■ **What to do**
Pick every line from the data below that contains the string "response" and copy it.

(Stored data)
/-- Whether a transfer is an access by a cell of a block, its drain buffer and messages included (15 R361). -/
def ofCell (s : State) (c : Nat) : Transfer → Bool
  | .fetch d _ => d.val == c
  | .load d _ => d.val == c
  | .atomic d _ => d.val == c
  | .store d _ => d.val == c
  | .cpq d _ _ _ => d.val == c
  | .drain d => d.val == c
  | .signal k => (s.sigs[k]?).any (fun g => g.src == c)
  | .barrier k => (s.bmsgs[k]?).any (fun m => m.src == c)
  | _ => false

/-- Whether a transfer is an access to memory, a snoop, its response and a write-back included. -/
def isAccess : Transfer → Bool
  | .fetch _ _ => true
  | .load _ _ => true
  | .atomic _ _ => true
  | .store _ _ => true
  | .copy _ _ => true
  | .setter _ _ => true
  | .adder _ _ _ => true
  | .inbound _ c => c == .bulk
  | .roce _ _ _ _ => true
  | .wdp _ _ => true
  | .snoop w => isAccess w
  | _ => false

/-- Whether a transfer is a snoop, its response, or a write-back. -/
def isSnoop : Transfer → Bool
  | .snoop _ => true
  | _ => false

/-- The bridge's requester port of an issuer numbered as in `Sig.src` (15 R361): its region, 4 the fabric interface, 5 the host port. -/
def issuerPort (src : Nat) : Nat :=
  if src < 512 then src / 128
  else if src < 640 then (src - 512) / 32
  else if src < 1024 then (src - 640) / 16
  else if src < 2048 then (src - 1024) / 256
  else if src < 2304 then (src - 2048) / 48
  else if src < 4096 then (src - 2304) / 48
  else if src < 8192 then 5
  else 4

/-- The mesh stop in its region of an issuer numbered as in `Sig.src`; none where it is on the hub die. -/
def issuerStop (src : Nat) : Option Nat :=
  if src < 512 then some (src / 8 % 16)
  else if src < 640 then some ((src - 512) / 2 % 16)
  else if src < 1024 then some ((src - 640) % 16)
  else if src < 2048 then some (Config.unitStop (24 + (src - 1024) / 256)).val
  else if src < 2304 then some (Config.unitStop ((src - 2048) / 8)).val
  else if src < 4096 then some (Config.unitStop ((src - 2304) / 8)).val
  else none

/-- Where a transfer comes from: the bridge's requester port (15 R361: a region, 4 the fabric interface, 5 the host port) and its mesh stop
in that region. -/
def xferFrom (s : State) : Transfer → Option (Nat × Option Nat)
  | .fetch c _ => some (issuerPort c.val, issuerStop c.val)
  | .load c _ => some (issuerPort c.val, issuerStop c.val)
  | .atomic c _ => some (issuerPort c.val, issuerStop c.val)
  | .store c _ => some (issuerPort c.val, issuerStop c.val)
  | .drain c => some (issuerPort c.val, issuerStop c.val)
  | .copy b _ => some (b.val / 16, some (b.val % 16))
  | .setter m _ => some (m.val / 6, some (Config.unitStop m.val).val)
  | .adder m _ _ => some (m.val / 6, some (Config.unitStop m.val).val)
  | .signal k => (s.sigs[k]?).map fun g => (issuerPort g.src, issuerStop g.src)
  | .barrier k => (s.bmsgs[k]?).map fun m => (issuerPort m.src, issuerStop m.src)
  | .ready k => (s.readies[k]?).map fun w => (w.unit.val / 6, some (Config.unitStop w.unit.val).val)
  | .verdict k => (s.vcontribs[k]?).map fun v => (v.region.val, some (Config.unitStop (24 + v.region.val)).val)
  | .inbound k c => if (s.inbox[k]?).any (fun x => x.pkt.cls.toNat == clsIx c) then some (4, none) else none
  | .roce _ _ _ _ => some (5, none)
  | .wdp _ _ => some (6, none)
  | _ => none

/-- Whether a transfer is a packet of this module on its way to a port of the fabric: its place in that port's queue, with its class. -/
def isOutbound (s : State) : Transfer → Bool
  | .outbound p k c => ((s.port p).txq[k]?).any fun t => t.req == 0 && t.pkt.cls.toNat == clsIx c
  | _ => false

/-- Whether a transfer may stand at port 4 of mesh stop `a` of region `r` (15 R361): its issuer is attached there, or the bridge that it
came by; a snoop is answered wherever the line is held. -/
def atStop (s : State) (r a : Nat) (w : Transfer) : Bool :=
  isSnoop w || (isOutbound s w) ||
    (match xferFrom s w with
    | some (q, some t) => if q = r then t == a else (Config.unitStop (28 + r)).val == a
    | some (_, none) => (Config.unitStop (28 + r)).val == a
    | none => false)

/-- Whether a transfer may stand at a requester port of the bridge (15 R361). The WDP endpoint is reached through the host port and the
module controller. -/
def atBridge (s : State) (n : Nat) (w : Transfer) : Bool :=
  (isSnoop w && decide (n ≤ 6)) || (isOutbound s w && decide (n < 4)) ||
    (match w, xferFrom s w with
    | .wdp _ _, _ => n == 5 || n == 6
    | _, some (q, _) => n == q
    | _, none => false)

/-- Whether a transfer may pass a region's mesh from stop to stop. -/
def onMesh (s : State) (w : Transfer) : Bool := isSnoop w || isOutbound s w || (xferFrom s w).isSome

/-- The most beats of a transfer at an arbiter (15 R361). -/
def maxBeats (k : Nat) : Nat :=
  if k < 256 then (if k % 4 < 2 then 4 else 1)
  else if k < 1368 then
    (let a := (k - 256) % 278
     if a < 16 then 4 else if a < 272 then 2 else 1)
  else if (portOfArb k).isSome then 17 else if k = arbEth then 33 else 4

/-- The packets of a class that a requester has queued at a fabric port, oldest first (14 R348, 15 R361). -/
def portReqs (x : Port) (req : Byte) (c : Cls) : List TxPkt :=
  x.txq.filter fun t => t.req == req && t.pkt.cls.toNat == clsIx c

/-- Whether a request can stand at an arbiter: its requester port is one of the resource, its class one the resource has, its transfer one
that this requester presents, and its beats as many as a transfer there has (15 R361). What it addresses is not checked (R369). -/
def reqOk (s : State) (k : Nat) (q : ArbReq) : Bool :=
  let n := q.port.toNat
  decide (1 ≤ q.beats) && decide (q.beats ≤ maxBeats k) &&
  if k < 256 then
    let b := k / 4
    let cell := decide (n < 8) && ofCell s (8 * b + n) q.what
    let eng := (n == 8 || n == 9) && (match q.what with | .copy b' e => b'.val == b && e.val + 8 == n | _ => false)
    let cpq := match q.what with | .cpq _ _ _ _ => true | _ => false
    if k % 4 = 0 then (cell && isAccess q.what) || eng || (n == 11 && isAccess q.what)
    else if k % 4 = 1 then (cell && !cpq) || eng || (n == 10 && isAccess q.what)
    else cell && cpq
  else if k < 1368 then
    let r := (k - 256) / 278
    let a := (k - 256) % 278
    let scrub := match q.what with | .scrub => true | _ => false
    if a < 16 then (decide (n < 4) && onMesh s q.what) || (n == 4 && atStop s r a q.what)
    else if a < 272 then (n == 0 && isAccess q.what && onMesh s q.what) || (n == 1 && scrub)
    else
      let m := 6 * r + (a - 272)
      (match q.what with
      | .setter m' _ => n == 1 && m'.val == m
      | .adder m' _ _ => n == 2 && m'.val == m
      | .scrub => n == 3
      | w => n == 0 && isAccess w && onMesh s w && decide (clsOf w ≠ .urgent))
  else match portOfArb k with
    | some p => (match q.what with
      | .packet c => !(portReqs (s.port p) q.port c).isEmpty
      | _ => false)
    | none =>
      if k = arbEth then (match q.what with
        | .roce _ _ _ _ => n == 0
        | .wdp _ _ => n == 1
        | _ => false)
      else atBridge s n q.what

/-- Whether Urgent requests are masked in the current window (15 R366). -/
def Arb.masked (x : Arb) : Bool := decide (0 < x.wcnt) && decide (x.quota < 64) && decide (x.quota ≤ x.ucnt)

/-- The classes in the order of a decision (15 R363). -/
def clsOrder (masked : Bool) : List Cls := if masked then [.reduce, .bulk, .urgent] else [.urgent, .reduce, .bulk]

/-- The least port of a list. -/
def leastPort : List Byte → Option Byte
  | [] => none
  | p :: ps => some (ps.foldl (fun a b => if b < a then b else a) p)

/-- The first port of a list after a port, wrapping round (15 R363). -/
def portAfter (last : Option Byte) (ps : List Byte) : Option Byte :=
  match last with
  | none => leastPort ps
  | some q =>
    match leastPort (ps.filter (fun p => q < p)) with
    | some p => some p
    | none => leastPort ps

/-- The request that an arbiter grants (15 R363): of the chosen port and class the one that stands longest. -/
def arbChoose (x : Arb) : Option ArbReq :=
  (clsOrder x.masked).findSome? fun c =>
    let qs := x.waiting.filter (fun q => clsOf q.what == c)
    (portAfter (vget x.last (clsIx c)) (qs.map (·.port))).bind fun p => qs.find? (fun q => q.port == p)

/-- A grant made: the owner, the window and the quota (15 R363, R366). -/
def Arb.grant (x : Arb) (q : ArbReq) : Arb :=
  let x := if x.wcnt = 0 then { x with quota := x.quotaNew, ucnt := 0 } else x
  { x with
    owner := some q, wcnt := x.wcnt + 1, ucnt := if clsOf q.what = .urgent then x.ucnt + 1 else x.ucnt
    last := x.last.setIfInBounds (clsIx (clsOf q.what)) (some q.port), waiting := x.waiting.erase q }

/-- The count of an arbiter's level timer at which its watchdog bites, armed now with ARBWDT.TICKS (15 R368, R369). -/
def arbDue (s : State) (k : Nat) : Nat :=
  let n := (s.arb k).wdt.toNat
  if k < 256 then count48 (s.block (k / 4)).timer n
  else if k < 1368 then regionDue s ((k - 256) / 278) n
  else moduleDue s n

/-- The timer of an arbiter's level moved on to a count (15 R361). -/
def arbTimeTo (s : State) (k t : Nat) : State :=
  if k < 256 then blockTimeTo s (k / 4) t
  else if k < 1368 then regionTimeTo s ((k - 256) / 278) t
  else moduleTimeTo s t

/-- The packet that a fabric port's owner sends: the oldest of its requester and class (14 R348). -/
def portTake (s : State) (k : Nat) : State :=
  match portOfArb k, (s.arb k).owner with
  | some p, some q =>
    let x := s.port p
    s.setPort p { x with sent := ((portReqs x q.port (clsOf q.what)).head?).map fun t => (t, 0) }
  | _, _ => s

/-- A request granted: the owner, its watchdog, and at a fabric port its packet. -/
def grantTo (s : State) (k : Nat) (q : ArbReq) : State := portTake (s.setArb k { (s.arb k).grant q with due := arbDue s k }) k

/-- Whether an arbiter may make a new grant (15 R367, 14 R339, R341). -/
def mayGrant (s : State) (k : Nat) : Bool :=
  !arbFrozen s k && (match portOfArb k with
    | some p => decide (0 < (s.port p).room)
    | none => true)

/-- The decision of the next owner, where the arbiter makes one (15 R363). -/
def decideOwner (s : State) (k : Nat) : State :=
  if mayGrant s k then
    match arbChoose (s.arb k) with
    | some q => grantTo s k q
    | none => s
  else s

/-- Requests that stand at an arbiter from now on. -/
def standing (s : State) (k : Nat) (reqs : List ArbReq) : State :=
  let x := s.arb k
  let ok := (x.waiting ++ reqs).filter (reqOk s k)
  s.setArb k { x with waiting := ok.eraseDups }

/-- The flits that a fabric port's owner has moved: of its packet as many as the port takes (14 R339, R348). -/
def moveFlits (s : State) (k n : Nat) : State :=
  match portOfArb k with
  | some p => pump s p n
  | none => s

/-- Whether the transfer of a fabric port's owner is unfinished: flits of its packet wait for room or for the link. -/
def unfinished (s : State) (k : Nat) : Bool :=
  match portOfArb k with
  | some p => (s.port p).sent.isSome
  | none => false

/-- Whether the last beat of an owner's transfer has moved, after `beats` of it have: at a fabric port, with the last flit of its
packet. -/
def lastBeat (s : State) (k : Nat) (o : ArbReq) (beats : Nat) : Bool :=
  if (portOfArb k).isSome then !unfinished s k else decide (o.beats ≤ beats)

/-- The next owner decided during the last beat of the present one (15 R363, R364): no owner whose flits still wait is displaced. -/
def grantOp (s : State) (k : Nat) (reqs : List ArbReq) : State :=
  let s := standing (moveFlits s k 17) k reqs
  if unfinished s k then s
  else
    let x := s.arb k
    decideOwner (if x.owner.isSome then s.setArb k x.endPhase else s) k

/-- The owner's transfer dropped: at a fabric port its packet stays queued, to be sent again from its SOP flit (14 R348). -/
def endTransfer (s : State) (k : Nat) : State :=
  match portOfArb k with
  | some p => s.setPort p { s.port p with sent := none }
  | none => s

/-- A Bulk transfer ended by an unmasked Urgent request (15 R365) after `beats` of it have moved; it stays pending, and restarts from its
first beat. A transfer whose last beat has moved completes. -/
def preemptOp (s : State) (k : Nat) (q : ArbReq) (beats : Nat) : State :=
  let x := s.arb k
  match x.owner with
  | none => s
  | some o =>
    if decide (clsOf o.what = .bulk) && decide (clsOf q.what = .urgent) && reqOk s k q && mayGrant s k && !x.masked then
      let s := moveFlits s k beats
      if lastBeat s k o beats then grantOp s k [q]
      else
        let s := endTransfer s k
        let x := (s.arb k).endPhase
        grantTo (s.setArb k { x with
          waiting := x.waiting ++ [o], preempt := BitVec.ofNat 16 (satAdd 65535 x.preempt.toNat 1) }) k q
    else s

/-- The origin word of an arbiter's resource (21 R477, R500). -/
def arbOrigin (s : State) (k : Nat) : W32 :=
  if k < 256 then originBlock s (k / 4)
  else if k < 1368 then
    (let a := (k - 256) % 278
     let r := (k - 256) / 278
     if a < 16 then originWord s 3 a r else if a < 272 then originBank s r (a - 16) else originWord s 5 (a - 272) r)
  else match portOfArb k with
    | some p => originPort s p.val
    | none => originHub s (if k = arbEth then 3 else 0)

■ **Answer box**
/-- Whether a transfer is an access to memory, a snoop, its response and a write-back included. -/
/-- Whether a transfer is a snoop, its response, or a write-back. -/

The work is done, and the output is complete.